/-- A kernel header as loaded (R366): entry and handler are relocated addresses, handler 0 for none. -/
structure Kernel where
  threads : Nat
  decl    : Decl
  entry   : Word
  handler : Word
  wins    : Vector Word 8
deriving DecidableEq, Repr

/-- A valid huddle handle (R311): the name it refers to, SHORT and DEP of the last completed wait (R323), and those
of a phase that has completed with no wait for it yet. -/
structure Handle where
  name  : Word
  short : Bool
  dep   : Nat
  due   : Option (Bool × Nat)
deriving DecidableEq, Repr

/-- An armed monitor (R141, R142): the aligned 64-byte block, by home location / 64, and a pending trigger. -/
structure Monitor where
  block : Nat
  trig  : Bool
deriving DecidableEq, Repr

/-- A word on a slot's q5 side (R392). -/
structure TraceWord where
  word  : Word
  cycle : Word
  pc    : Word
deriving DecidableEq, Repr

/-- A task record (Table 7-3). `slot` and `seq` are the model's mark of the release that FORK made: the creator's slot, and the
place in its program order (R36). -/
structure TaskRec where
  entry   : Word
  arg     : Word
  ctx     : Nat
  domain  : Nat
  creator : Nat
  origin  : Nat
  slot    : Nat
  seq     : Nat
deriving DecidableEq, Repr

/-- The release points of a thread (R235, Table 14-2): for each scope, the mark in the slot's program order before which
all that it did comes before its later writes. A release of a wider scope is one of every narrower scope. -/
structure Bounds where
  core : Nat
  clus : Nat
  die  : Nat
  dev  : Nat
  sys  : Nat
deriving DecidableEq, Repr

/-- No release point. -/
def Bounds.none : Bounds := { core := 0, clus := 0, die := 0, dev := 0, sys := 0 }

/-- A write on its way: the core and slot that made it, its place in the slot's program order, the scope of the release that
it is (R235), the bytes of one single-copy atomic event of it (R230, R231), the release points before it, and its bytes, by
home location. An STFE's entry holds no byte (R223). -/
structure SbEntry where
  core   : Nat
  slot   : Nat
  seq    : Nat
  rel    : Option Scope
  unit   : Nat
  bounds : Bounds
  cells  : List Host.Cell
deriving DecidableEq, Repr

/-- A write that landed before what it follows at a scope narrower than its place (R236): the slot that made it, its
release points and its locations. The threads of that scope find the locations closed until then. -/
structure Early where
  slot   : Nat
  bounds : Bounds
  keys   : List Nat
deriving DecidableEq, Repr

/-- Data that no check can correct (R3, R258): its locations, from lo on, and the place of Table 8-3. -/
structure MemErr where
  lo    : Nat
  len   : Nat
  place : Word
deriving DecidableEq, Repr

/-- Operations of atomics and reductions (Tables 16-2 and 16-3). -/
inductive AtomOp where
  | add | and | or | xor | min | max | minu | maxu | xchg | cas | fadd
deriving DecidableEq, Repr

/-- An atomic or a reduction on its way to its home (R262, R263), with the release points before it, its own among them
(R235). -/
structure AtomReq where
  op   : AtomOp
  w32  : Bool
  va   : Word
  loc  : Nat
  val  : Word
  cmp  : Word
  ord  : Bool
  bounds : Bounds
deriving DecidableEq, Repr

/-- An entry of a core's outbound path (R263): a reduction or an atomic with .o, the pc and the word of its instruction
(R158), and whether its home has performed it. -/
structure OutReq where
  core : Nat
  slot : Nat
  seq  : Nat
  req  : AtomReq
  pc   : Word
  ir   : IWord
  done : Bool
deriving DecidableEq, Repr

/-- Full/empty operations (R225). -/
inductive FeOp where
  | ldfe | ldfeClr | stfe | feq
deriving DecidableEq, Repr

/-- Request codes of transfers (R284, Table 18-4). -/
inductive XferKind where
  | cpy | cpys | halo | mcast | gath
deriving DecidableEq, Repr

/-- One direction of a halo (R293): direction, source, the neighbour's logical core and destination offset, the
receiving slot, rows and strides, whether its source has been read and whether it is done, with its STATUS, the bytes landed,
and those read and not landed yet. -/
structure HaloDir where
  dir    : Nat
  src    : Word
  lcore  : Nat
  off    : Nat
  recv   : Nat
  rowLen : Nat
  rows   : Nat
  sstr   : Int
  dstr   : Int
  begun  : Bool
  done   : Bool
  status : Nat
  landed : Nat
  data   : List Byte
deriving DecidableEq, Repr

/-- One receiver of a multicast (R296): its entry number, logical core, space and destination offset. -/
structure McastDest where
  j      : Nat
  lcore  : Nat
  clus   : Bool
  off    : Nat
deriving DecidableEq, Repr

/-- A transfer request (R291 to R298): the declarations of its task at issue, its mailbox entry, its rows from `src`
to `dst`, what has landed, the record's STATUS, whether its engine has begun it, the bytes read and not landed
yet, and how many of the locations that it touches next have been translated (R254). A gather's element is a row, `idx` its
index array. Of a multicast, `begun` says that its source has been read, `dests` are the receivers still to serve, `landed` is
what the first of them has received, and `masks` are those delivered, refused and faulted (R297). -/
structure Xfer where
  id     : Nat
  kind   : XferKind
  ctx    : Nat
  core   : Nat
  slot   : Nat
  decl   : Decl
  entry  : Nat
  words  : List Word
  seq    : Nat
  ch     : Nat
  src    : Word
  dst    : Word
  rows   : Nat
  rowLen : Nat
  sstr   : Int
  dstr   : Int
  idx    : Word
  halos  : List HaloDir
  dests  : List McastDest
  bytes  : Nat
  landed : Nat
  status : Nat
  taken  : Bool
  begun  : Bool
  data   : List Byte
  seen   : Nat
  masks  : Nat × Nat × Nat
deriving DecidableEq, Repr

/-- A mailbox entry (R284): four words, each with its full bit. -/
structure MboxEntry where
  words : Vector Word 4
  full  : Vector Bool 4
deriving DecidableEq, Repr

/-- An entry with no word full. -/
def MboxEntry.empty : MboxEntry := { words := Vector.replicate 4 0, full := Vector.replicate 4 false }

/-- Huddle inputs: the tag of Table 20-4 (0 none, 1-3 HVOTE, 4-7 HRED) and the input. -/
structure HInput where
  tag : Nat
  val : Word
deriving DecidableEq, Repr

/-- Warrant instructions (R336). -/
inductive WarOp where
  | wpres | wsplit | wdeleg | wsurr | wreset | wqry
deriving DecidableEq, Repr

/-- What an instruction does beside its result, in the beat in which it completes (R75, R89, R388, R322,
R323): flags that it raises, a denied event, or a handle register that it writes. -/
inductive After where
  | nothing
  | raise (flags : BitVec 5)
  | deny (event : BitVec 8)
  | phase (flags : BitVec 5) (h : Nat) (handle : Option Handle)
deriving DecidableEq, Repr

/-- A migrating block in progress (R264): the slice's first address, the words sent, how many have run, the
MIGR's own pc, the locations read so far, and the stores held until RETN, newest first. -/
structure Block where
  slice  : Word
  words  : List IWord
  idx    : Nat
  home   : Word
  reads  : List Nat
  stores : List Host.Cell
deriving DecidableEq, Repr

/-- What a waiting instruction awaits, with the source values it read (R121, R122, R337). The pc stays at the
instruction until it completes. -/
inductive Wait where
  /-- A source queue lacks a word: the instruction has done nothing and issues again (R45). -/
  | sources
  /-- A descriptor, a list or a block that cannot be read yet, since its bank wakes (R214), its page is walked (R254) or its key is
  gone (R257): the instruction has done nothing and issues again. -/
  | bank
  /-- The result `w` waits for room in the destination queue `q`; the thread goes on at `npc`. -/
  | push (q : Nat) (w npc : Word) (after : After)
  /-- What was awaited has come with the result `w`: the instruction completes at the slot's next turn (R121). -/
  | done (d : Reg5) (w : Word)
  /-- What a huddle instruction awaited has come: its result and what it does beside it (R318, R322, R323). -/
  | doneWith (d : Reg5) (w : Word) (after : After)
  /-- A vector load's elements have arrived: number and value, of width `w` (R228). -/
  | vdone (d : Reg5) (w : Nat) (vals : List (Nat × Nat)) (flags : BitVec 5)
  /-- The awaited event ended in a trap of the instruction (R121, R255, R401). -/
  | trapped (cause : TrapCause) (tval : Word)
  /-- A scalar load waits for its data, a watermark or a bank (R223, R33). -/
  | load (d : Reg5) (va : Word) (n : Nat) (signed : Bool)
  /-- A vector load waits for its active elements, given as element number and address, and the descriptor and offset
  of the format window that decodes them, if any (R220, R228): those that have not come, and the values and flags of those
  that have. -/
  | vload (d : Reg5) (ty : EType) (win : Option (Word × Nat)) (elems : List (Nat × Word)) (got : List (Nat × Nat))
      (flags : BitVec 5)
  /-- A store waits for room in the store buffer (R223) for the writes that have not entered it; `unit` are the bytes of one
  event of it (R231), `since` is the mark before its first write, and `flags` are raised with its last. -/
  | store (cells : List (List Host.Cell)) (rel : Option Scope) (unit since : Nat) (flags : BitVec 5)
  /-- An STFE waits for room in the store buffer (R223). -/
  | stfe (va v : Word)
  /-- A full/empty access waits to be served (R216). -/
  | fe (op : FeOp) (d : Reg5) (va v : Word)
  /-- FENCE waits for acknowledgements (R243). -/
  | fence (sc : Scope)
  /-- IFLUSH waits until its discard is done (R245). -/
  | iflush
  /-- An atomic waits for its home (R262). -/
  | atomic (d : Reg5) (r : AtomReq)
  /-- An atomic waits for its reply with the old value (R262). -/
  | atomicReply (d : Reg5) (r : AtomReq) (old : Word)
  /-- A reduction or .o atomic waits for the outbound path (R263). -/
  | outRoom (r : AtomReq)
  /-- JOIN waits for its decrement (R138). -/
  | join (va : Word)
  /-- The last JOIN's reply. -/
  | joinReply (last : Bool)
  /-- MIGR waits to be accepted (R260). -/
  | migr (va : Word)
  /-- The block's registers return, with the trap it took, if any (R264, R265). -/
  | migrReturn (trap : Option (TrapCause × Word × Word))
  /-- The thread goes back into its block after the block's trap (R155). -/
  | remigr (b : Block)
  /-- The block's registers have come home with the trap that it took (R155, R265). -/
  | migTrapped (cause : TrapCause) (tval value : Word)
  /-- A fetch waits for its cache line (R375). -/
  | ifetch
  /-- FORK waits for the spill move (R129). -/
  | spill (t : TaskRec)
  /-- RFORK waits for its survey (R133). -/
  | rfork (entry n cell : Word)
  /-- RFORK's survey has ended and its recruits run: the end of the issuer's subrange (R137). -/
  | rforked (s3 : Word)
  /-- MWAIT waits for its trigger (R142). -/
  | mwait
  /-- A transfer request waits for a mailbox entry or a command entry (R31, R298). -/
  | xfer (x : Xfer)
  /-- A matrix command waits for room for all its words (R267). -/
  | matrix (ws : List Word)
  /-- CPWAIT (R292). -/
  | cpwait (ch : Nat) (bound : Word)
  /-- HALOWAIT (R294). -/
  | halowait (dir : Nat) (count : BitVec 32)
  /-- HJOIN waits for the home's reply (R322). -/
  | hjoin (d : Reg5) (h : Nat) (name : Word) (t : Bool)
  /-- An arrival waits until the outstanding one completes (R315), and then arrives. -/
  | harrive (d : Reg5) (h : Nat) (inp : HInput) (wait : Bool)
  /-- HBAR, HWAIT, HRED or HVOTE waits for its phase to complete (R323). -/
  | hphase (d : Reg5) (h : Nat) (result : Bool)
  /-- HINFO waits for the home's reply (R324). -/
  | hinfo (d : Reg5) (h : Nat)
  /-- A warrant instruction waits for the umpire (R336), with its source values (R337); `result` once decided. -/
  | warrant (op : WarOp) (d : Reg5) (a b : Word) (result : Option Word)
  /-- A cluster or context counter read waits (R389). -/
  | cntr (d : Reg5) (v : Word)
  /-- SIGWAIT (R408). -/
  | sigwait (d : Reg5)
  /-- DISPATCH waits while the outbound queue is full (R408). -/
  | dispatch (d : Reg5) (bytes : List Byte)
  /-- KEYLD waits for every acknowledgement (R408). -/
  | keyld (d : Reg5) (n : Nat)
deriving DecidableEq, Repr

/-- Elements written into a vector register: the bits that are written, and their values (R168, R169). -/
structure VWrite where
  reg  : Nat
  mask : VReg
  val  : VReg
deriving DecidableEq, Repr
···
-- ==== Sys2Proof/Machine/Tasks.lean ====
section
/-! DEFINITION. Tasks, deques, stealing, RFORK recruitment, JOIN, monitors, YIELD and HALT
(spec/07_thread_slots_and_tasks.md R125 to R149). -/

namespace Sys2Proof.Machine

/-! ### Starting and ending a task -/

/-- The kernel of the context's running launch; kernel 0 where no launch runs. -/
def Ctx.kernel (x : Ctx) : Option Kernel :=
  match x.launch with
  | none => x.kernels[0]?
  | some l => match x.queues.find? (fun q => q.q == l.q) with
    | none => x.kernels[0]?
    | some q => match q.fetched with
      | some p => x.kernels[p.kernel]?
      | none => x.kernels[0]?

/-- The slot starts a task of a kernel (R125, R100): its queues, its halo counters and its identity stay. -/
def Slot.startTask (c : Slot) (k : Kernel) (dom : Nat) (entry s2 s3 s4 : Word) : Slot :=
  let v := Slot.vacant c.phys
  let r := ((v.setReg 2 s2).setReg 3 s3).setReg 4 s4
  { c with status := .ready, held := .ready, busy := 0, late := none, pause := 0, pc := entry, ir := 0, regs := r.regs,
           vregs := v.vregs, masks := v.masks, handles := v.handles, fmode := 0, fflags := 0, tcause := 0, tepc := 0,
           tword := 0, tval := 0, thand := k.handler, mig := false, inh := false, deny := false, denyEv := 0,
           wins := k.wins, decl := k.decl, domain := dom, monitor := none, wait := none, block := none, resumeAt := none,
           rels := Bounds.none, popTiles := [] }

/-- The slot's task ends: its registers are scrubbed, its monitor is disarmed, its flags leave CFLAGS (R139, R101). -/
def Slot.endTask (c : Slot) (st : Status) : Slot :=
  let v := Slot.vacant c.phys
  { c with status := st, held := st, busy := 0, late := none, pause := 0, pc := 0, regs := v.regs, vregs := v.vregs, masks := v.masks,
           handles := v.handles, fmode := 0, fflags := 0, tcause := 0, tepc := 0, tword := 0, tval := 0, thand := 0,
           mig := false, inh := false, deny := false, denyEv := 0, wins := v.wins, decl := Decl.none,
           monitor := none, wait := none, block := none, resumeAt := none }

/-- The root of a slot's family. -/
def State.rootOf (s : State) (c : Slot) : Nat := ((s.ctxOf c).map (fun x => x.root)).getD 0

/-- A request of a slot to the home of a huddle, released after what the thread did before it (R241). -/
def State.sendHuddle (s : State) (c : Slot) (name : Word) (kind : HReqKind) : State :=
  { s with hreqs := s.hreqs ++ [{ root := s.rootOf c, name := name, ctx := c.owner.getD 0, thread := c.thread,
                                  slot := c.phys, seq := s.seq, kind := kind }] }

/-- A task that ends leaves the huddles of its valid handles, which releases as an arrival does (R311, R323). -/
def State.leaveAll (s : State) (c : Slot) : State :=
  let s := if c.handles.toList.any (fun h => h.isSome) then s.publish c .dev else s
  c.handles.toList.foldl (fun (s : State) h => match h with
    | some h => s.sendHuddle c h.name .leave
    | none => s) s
···
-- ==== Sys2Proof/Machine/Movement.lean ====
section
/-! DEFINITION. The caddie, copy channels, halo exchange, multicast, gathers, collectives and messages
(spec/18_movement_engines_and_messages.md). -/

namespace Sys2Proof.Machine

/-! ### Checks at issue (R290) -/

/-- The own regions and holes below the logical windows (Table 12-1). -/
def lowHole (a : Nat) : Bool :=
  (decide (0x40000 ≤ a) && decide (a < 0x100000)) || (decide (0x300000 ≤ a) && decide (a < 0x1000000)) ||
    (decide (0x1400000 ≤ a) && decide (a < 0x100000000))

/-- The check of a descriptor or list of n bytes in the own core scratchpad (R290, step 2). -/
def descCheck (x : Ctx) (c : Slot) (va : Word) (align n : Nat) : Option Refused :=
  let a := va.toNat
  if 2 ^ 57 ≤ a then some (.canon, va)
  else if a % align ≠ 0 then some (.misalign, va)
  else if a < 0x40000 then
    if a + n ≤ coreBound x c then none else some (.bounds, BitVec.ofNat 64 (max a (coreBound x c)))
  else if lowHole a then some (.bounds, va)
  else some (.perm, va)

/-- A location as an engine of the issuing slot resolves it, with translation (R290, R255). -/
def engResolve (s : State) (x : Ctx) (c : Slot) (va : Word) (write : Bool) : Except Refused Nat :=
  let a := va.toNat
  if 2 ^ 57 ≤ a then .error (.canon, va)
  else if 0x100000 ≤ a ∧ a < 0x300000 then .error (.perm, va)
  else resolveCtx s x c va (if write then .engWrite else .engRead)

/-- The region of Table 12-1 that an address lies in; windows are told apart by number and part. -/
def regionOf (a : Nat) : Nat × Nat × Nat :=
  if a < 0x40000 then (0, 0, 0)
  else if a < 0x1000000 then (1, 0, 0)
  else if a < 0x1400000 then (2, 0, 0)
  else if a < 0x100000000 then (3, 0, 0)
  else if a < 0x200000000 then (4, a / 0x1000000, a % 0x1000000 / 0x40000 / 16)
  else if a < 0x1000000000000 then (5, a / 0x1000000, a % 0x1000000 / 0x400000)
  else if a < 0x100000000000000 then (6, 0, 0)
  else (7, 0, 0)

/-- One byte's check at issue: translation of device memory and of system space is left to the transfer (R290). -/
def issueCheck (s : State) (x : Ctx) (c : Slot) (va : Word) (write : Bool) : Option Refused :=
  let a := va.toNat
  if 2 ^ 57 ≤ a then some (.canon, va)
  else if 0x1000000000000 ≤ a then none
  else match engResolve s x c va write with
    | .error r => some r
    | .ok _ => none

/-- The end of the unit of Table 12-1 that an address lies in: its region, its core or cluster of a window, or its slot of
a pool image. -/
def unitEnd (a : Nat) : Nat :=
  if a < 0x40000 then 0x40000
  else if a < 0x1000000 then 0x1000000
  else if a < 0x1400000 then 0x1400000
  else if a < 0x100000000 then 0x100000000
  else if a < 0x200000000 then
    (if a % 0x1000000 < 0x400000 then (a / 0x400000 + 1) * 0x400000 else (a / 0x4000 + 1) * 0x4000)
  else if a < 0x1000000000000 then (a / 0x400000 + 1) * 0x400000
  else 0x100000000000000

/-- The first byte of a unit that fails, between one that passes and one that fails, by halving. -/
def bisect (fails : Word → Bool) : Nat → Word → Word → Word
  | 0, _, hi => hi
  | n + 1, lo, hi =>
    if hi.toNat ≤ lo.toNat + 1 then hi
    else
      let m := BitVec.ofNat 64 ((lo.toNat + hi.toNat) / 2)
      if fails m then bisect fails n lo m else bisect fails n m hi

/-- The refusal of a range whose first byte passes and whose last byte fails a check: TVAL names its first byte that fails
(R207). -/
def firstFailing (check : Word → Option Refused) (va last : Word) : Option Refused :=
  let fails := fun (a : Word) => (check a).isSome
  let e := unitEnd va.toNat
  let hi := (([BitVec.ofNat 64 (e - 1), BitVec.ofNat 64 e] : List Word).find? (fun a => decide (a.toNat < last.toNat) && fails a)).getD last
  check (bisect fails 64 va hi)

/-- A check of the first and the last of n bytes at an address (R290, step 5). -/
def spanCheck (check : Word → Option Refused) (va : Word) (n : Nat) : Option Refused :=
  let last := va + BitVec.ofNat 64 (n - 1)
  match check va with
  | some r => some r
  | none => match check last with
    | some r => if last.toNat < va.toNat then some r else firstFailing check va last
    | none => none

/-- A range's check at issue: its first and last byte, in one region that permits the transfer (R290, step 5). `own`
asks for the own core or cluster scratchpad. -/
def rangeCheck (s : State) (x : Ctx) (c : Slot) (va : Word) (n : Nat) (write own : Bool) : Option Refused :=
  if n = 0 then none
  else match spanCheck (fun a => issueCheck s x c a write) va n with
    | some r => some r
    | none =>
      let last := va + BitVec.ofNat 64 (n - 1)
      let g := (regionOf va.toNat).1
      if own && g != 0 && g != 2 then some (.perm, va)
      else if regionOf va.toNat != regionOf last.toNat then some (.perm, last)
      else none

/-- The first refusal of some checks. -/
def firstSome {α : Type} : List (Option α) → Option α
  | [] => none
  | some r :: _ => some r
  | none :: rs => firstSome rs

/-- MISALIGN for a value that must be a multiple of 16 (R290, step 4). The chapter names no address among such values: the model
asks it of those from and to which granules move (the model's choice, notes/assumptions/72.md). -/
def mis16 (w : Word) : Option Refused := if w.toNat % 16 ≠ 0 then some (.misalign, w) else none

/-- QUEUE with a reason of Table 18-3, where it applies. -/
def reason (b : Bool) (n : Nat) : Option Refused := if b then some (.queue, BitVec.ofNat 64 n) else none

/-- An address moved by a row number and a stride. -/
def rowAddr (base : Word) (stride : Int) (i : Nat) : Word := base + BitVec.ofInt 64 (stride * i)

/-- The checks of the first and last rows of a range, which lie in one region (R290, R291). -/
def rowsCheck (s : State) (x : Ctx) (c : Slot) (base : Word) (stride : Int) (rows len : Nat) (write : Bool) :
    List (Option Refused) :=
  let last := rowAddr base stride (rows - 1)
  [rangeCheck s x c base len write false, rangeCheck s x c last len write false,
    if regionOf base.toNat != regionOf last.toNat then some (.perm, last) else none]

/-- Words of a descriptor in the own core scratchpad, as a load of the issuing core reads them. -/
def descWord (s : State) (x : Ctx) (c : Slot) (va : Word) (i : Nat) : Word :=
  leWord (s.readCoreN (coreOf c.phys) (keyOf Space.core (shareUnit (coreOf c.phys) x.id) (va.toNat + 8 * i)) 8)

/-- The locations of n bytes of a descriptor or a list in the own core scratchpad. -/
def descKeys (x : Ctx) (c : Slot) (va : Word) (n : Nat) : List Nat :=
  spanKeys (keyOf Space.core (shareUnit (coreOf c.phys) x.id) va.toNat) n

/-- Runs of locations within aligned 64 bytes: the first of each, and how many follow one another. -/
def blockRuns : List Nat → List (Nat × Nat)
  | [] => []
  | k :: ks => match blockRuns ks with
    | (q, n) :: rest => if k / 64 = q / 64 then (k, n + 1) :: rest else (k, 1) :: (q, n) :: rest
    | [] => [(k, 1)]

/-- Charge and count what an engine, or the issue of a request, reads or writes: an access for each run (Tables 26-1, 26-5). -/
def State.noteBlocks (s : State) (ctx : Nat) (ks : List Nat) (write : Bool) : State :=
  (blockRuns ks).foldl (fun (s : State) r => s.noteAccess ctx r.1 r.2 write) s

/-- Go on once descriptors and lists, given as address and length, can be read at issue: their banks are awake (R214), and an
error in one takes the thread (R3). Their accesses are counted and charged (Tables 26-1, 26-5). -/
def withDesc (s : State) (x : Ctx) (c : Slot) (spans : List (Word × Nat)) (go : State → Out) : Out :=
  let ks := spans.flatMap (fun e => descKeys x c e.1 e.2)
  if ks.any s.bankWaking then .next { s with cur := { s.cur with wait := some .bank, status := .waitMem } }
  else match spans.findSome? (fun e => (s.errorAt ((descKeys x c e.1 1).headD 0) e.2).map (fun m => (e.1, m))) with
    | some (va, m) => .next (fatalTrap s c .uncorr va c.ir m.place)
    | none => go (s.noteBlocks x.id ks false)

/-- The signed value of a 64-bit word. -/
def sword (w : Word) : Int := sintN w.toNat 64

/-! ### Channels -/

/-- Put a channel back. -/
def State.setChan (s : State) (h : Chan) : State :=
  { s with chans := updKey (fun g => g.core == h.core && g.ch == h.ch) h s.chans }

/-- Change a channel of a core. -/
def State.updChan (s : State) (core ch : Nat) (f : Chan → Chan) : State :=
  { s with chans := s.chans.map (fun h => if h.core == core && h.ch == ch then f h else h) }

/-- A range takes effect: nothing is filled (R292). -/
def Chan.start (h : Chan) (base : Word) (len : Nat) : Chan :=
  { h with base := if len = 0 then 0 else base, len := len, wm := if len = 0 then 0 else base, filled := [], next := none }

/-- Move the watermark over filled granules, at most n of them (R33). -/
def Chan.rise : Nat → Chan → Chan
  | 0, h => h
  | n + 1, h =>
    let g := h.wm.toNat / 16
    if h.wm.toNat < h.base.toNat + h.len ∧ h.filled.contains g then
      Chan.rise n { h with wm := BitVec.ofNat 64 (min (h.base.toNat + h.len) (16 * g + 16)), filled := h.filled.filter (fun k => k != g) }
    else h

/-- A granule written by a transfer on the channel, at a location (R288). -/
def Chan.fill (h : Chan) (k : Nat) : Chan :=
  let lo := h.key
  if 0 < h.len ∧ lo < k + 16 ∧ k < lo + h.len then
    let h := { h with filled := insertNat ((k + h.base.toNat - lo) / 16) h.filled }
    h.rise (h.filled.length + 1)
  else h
···
What is being asked:
Each line in the records above with "arrival" must be returned.

Task result:
  /-- An arrival waits until the outstanding one completes (R315), and then arrives. -/
/-- A task that ends leaves the huddles of its valid handles, which releases as an arrival does (R311, R323). -/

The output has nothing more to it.